Monday, September 22, 2014

The People's Climate March - A Politically Impotent Work of Inspiring Art


Solar Sign

Yesterday, New York City was host to the largest climate change demonstration in history. Events took the place the world over, but the largest and most public was the march in Manhattan that drew more than 300,000 estimated protestors. The impetus was to express mass frustration and sound an alarm as a United Nations summit addressing climate change takes place later this week. I am heartened to see such an enormous spectacle of engaged activism but not because I think it will accomplish anything politically. The value in this march is that it documents how devastatingly obvious this catastrophic problem is to so many. A public record of discontent and awareness has been placed in the history books so that as the shit hits the fan in the coming years or decades, we will know that our failures were not without dramatic warning. I’m afraid we can hope for little more in terms of tangible or effective policy changes. Perhaps even harder to digest is that we really don’t need policy changes if we global citizens, especially those of us in the most energy-consumptive cultures, would choose to change our lifestyles and habits en masse. That is not likely to happen anytime soon.
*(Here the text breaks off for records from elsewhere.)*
-- ==== Sys2Proof/Laws/KeepsKhurdle.lean ====
section
/-!
SUPPORT. What the operations and commands of Machine/Khurdle.lean keep (Laws/Keeps.lean).
-/

namespace Sys2Proof.Machine

open Sys2Proof State

variable {s₀ s : State}

theorem State.batchEnd_keeps (h : Keeps s₀ s) (a : HAcc) : Keeps s₀ (State.batchEnd s a) := by
  unfold State.batchEnd
  try dsimp only
  repeat' first
    | with_reducible assumption
    | intro _
    | with_reducible apply State.hurdleCount_keeps
    | with_reducible apply State.rise_keeps
    | split
    | with_reducible apply Keeps.upd

theorem State.hQuery_keeps (h : Keeps s₀ s) (c : Nat) (k : KIn) : Keeps s₀ (State.hQuery s c k).st := by
  unfold State.hQuery
  try dsimp only
  repeat' first
    | with_reducible assumption
    | intro _
    | with_reducible apply State.batchEnd_keeps
    | split
    | with_reducible apply Keeps.upd

theorem State.hStride_keeps (h : Keeps s₀ s) (c : Nat) (k : KIn) : Keeps s₀ (State.hStride s c k).st := by
  unfold State.hStride
  try dsimp only
  repeat' first
    | with_reducible assumption
    | intro _
    | with_reducible apply State.batchEnd_keeps
    | split
    | with_reducible apply Keeps.upd

theorem State.hFinish_keeps (h : Keeps s₀ s) (c : Nat) (k : KIn) (start : W64) : Keeps s₀ (State.hFinish s c k start).st := by
  unfold State.hFinish
  try dsimp only
  repeat' first
    | with_reducible assumption
    | intro _
    | with_reducible apply State.batchEnd_keeps
    | with_reducible apply State.bump_keeps
    | with_reducible apply State.setFld_keeps
    | split
    | with_reducible apply Keeps.upd

theorem State.hEdit_keeps (h : Keeps s₀ s) (c : Nat) (k : KIn) (e : Nat) : Keeps s₀ (State.hEdit c k s e) := by
  unfold State.hEdit
  try dsimp only
  repeat' first
    | with_reducible assumption
    | intro _
    | with_reducible apply State.bump_keeps
    | with_reducible apply State.setTree_keeps
    | split
    | with_reducible apply Keeps.upd

theorem State.hMap_keeps (h : Keeps s₀ s) (c : Nat) (k : KIn) : Keeps s₀ (State.hMap s c k).st := by
  unfold State.hMap
  try dsimp only
  repeat' first
    | with_reducible assumption
    | intro _
    | with_reducible apply State.hEdit_keeps
    | with_reducible apply State.rise_keeps
    | with_reducible apply State.setFld_keeps
    | with_reducible apply State.setTree_keeps
    | with_reducible apply State.stopVerify_keeps
    | with_reducible apply Keeps.foldl
    | with_reducible apply Keeps.foldl_fst
    | with_reducible apply Keeps.foldl_snd
    | split
    | with_reducible apply Keeps.upd

theorem State.hurdleOut_keeps (h : Keeps s₀ s) (c : Nat) (k : KIn) (start : W64) : Keeps s₀ (State.hurdleOut s c k start).st := by
  unfold State.hurdleOut
  try dsimp only
  repeat' first
    | with_reducible assumption
    | intro _
    | with_reducible apply State.hFinish_keeps
    | with_reducible apply State.hMap_keeps
    | with_reducible apply State.hQuery_keeps
    | with_reducible apply State.hStride_keeps
    | split
    | with_reducible apply Keeps.upd

theorem State.hurdleEnable_keeps (h : Keeps s₀ s) (src : Bool) : Keeps s₀ (State.hurdleEnable src s) := by
  unfold State.hurdleEnable
  try dsimp only
  repeat' first
    | with_reducible assumption
    | intro _
    | with_reducible apply State.pump_keeps
    | with_reducible apply State.rise_keeps
    | with_reducible apply State.setFld_keeps
    | with_reducible apply State.setTree_keeps
    | split
    | with_reducible apply Keeps.upd

theorem State.mapFlush_keeps (h : Keeps s₀ s)  : Keeps s₀ (State.mapFlush s) := by
  unfold State.mapFlush
  try dsimp only
  repeat' first
    | with_reducible assumption
    | intro _
    | with_reducible apply State.setHome_keeps
    | with_reducible apply Keeps.foldl
    | with_reducible apply Keeps.foldl_fst
    | with_reducible apply Keeps.foldl_snd
    | split
    | with_reducible apply Keeps.upd

theorem State.hurdleDropAll_keeps (h : Keeps s₀ s)  : Keeps s₀ (State.hurdleDropAll s) := by
  unfold State.hurdleDropAll
  try dsimp only
  repeat' first
    | with_reducible assumption
    | intro _
    | with_reducible apply State.dropRuns_keeps
    | with_reducible apply State.endTrans_keeps
    | with_reducible apply State.fenceCheck_keeps
    | with_reducible apply State.modCtx_keeps
    | with_reducible apply State.promote_keeps
    | with_reducible apply State.releaseHolds_keeps
    | with_reducible apply Keeps.foldl
    | with_reducible apply Keeps.foldl_fst
    | with_reducible apply Keeps.foldl_snd
    | split
    | with_reducible apply Keeps.upd

theorem State.hurdleDisable_keeps (h : Keeps s₀ s) (src : Bool) : Keeps s₀ (State.hurdleDisable src s) := by
  unfold State.hurdleDisable
  try dsimp only
  repeat' first
    | with_reducible assumption
    | intro _
    | with_reducible apply State.hurdleDropAll_keeps
    | with_reducible apply State.hurdleSettle_keeps
    | with_reducible apply State.mapFlush_keeps
    | with_reducible apply State.setFld_keeps
    | split
    | with_reducible apply Keeps.upd

theorem State.stopCmd_keeps (h : Keeps s₀ s) (load : Bool) (index : Nat) : Keeps s₀ (State.stopCmd load index s) := by
  unfold State.stopCmd
  try dsimp only
  repeat' first
    | with_reducible assumption
    | intro _
    | with_reducible apply State.hurdleSettle_keeps
    | with_reducible apply State.load_keeps
    | with_reducible refine State.load_of ?_ (by assumption)
    | split
    | with_reducible apply Keeps.upd

theorem State.batchYield_keeps (h : Keeps s₀ s)  : Keeps s₀ (State.batchYield s) := by
  unfold State.batchYield
  try dsimp only
  repeat' first
    | with_reducible assumption
    | intro _
    | with_reducible apply State.pump_keeps
    | split
    | with_reducible apply Keeps.upd

theorem State.hurdleEcc_keeps (h : Keeps s₀ s) (arg : HurdleErr) : Keeps s₀ (State.hurdleEcc s arg) := by
  unfold State.hurdleEcc
  try dsimp only
  repeat' first
    | with_reducible assumption
    | intro _
    | with_reducible apply State.bump_keeps
    | with_reducible apply State.setFld_keeps
    | split
    | with_reducible apply Keeps.upd

/-! ### Commands: each answers a next state -/

theorem execHurdleEnable_keeps (r : Requester) (src : Bool) : Answers s (execHurdleEnable r src s) := by
  unfold execHurdleEnable
  try dsimp only
  repeat' first
    | with_reducible assumption
    | with_reducible exact Keeps.refl _
    | intro _
    | with_reducible apply Answers.mk
    | with_reducible apply State.hurdleEnable_keeps
    | with_reducible apply State.permit_keeps
    | split
    | with_reducible apply Keeps.upd

theorem execHurdleDisable_keeps (r : Requester) (src : Bool) : Answers s (execHurdleDisable r src s) := by
  unfold execHurdleDisable
  try dsimp only
  repeat' first
    | with_reducible assumption
    | with_reducible exact Keeps.refl _
    | intro _
    | with_reducible apply Answers.mk
    | with_reducible apply State.hurdleDisable_keeps
    | with_reducible apply State.permit_keeps
    | split
    | with_reducible apply Keeps.upd

theorem execStopStrideLoad_keeps (r : Requester) (index : BitVec 16) : Answers s (execStopStrideLoad r index s) := by
  unfold execStopStrideLoad
  try dsimp only
  repeat' first
    | with_reducible assumption
    | with_reducible exact Keeps.refl _
    | intro _
    | with_reducible apply Answers.mk
    | with_reducible apply State.permit_keeps
    | with_reducible apply State.stopCmd_keeps
    | split
    | with_reducible apply Keeps.upd

theorem execBatchYield_keeps  : Answers s (execBatchYield s) := by
  unfold execBatchYield
  try dsimp only
  repeat' first
    | with_reducible assumption
    | with_reducible exact Keeps.refl _
    | intro _
    | with_reducible apply Answers.mk
    | with_reducible apply State.batchYield_keeps
    | with_reducible apply State.clocked_keeps
    | split
    | with_reducible apply Keeps.upd

theorem execHurdleEccError_keeps (e : HurdleErr) : Answers s (execHurdleEccError e s) := by
  unfold execHurdleEccError
  try dsimp only
  repeat' first
    | with_reducible assumption
    | with_reducible exact Keeps.refl _
    | intro _
    | with_reducible apply Answers.mk
    | with_reducible apply State.hurdleEcc_keeps
    | split
    | with_reducible apply Keeps.upd

end Sys2Proof.Machine
end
I see climate change as the inevitable logical “conclusion” to late capitalism, which we Americans, even “the 99%,” have enjoyed immensely. How many among us choose to sacrifice our air-conditioning, running errands via automobile, or posting our every thought online 24/7 so that massive, energy-intensive server farms are necessary to power our selfies and political rants like this? How many of us buy local goods and local foods with a smaller carbon footprint than those shipped all over the globe? How many of us would sacrifice unlimited opportunities for air travel the world over? How many of us eat plants rather than animals? How many of us that can afford it support renewable energy options available to us, whether through our utility companies, third parties, or direct installation of solar panels? I, for one, make few of the sacrifices listed from the list above, and the sacrifices I do make are only to a minimal and mostly painless degree. I applaud those who do make all of those sacrifices, but I suspect they only make a tiny fraction of yesterday's marchers.

Of course, a global push with leadership from governments (and, in a real fantasy world, industry) would be the most effective way to combat this potentially existential issue. While I certainly don’t underestimate the power that regulations, carbon taxes, and other instruments of government could have, I also don’t want to underestimate what a mass movement of lifestyle choices could make. We are not dependent on corrupt and compromised politicians to change the world, and, in fact, we are insane to think we should. That ship has sailed, in this country at least. We live in a full blown plutocracy now, and the industrialists pimping our high-dollar Congressional escorts for all they're worth surely have no interest in changing anything that keeps their personal wealth-sucking machinery running day and night. In America at least, the problem of climate change is one of laziness, both in terms of electoral efforts and personal sacrifices.

The abject laziness with which American citizens approach their civic duties has decayed our democracy to a rusted-out, skeletal shell of what a truly informed and engaged citizenry should look like. We have gladly traded the vocation of journalism for the distractions of Candy Crush and Facebook. In tandem, the laziness with which fossil fuels have allowed us to live our lives for these last 100 years, the tiniest blip of human history, has coalesced with our political lethargy to generate a perfect storm of gluttonous apathy.  Eventually, this storm will literally drown, blow, and shake us out of our complacency, the only question is how widespread the destruction?

I say all of this less in judgement of we humans than in simple recognition. As stated, I am undoubtedly lazy in my lifestyle habits, too. The inertia of well-worn monied pathways and day-to-day consumer convenience is simply too great to break without crisis, which we are rapidly courting with acidic oceans, sea-level risings, the sixth great extinction looming, and more. Nothing will change until those with the most to lose, including middle and even working class Americans, are pained more by doing nothing than by doing something. It could be too late at that point, but none of us can accurately predict the future. 

Until then, we have a beautiful, meaningful, and inspiriting record of protest from yesterday. I see it, however, more as a work of art than as an act with any real political potency. I would like to think, however, that art is more powerful and enduring than politics. After all, we can all elect to be artists. It is the politicians who are, by definition, dependent on the approval of others to maintain their employment.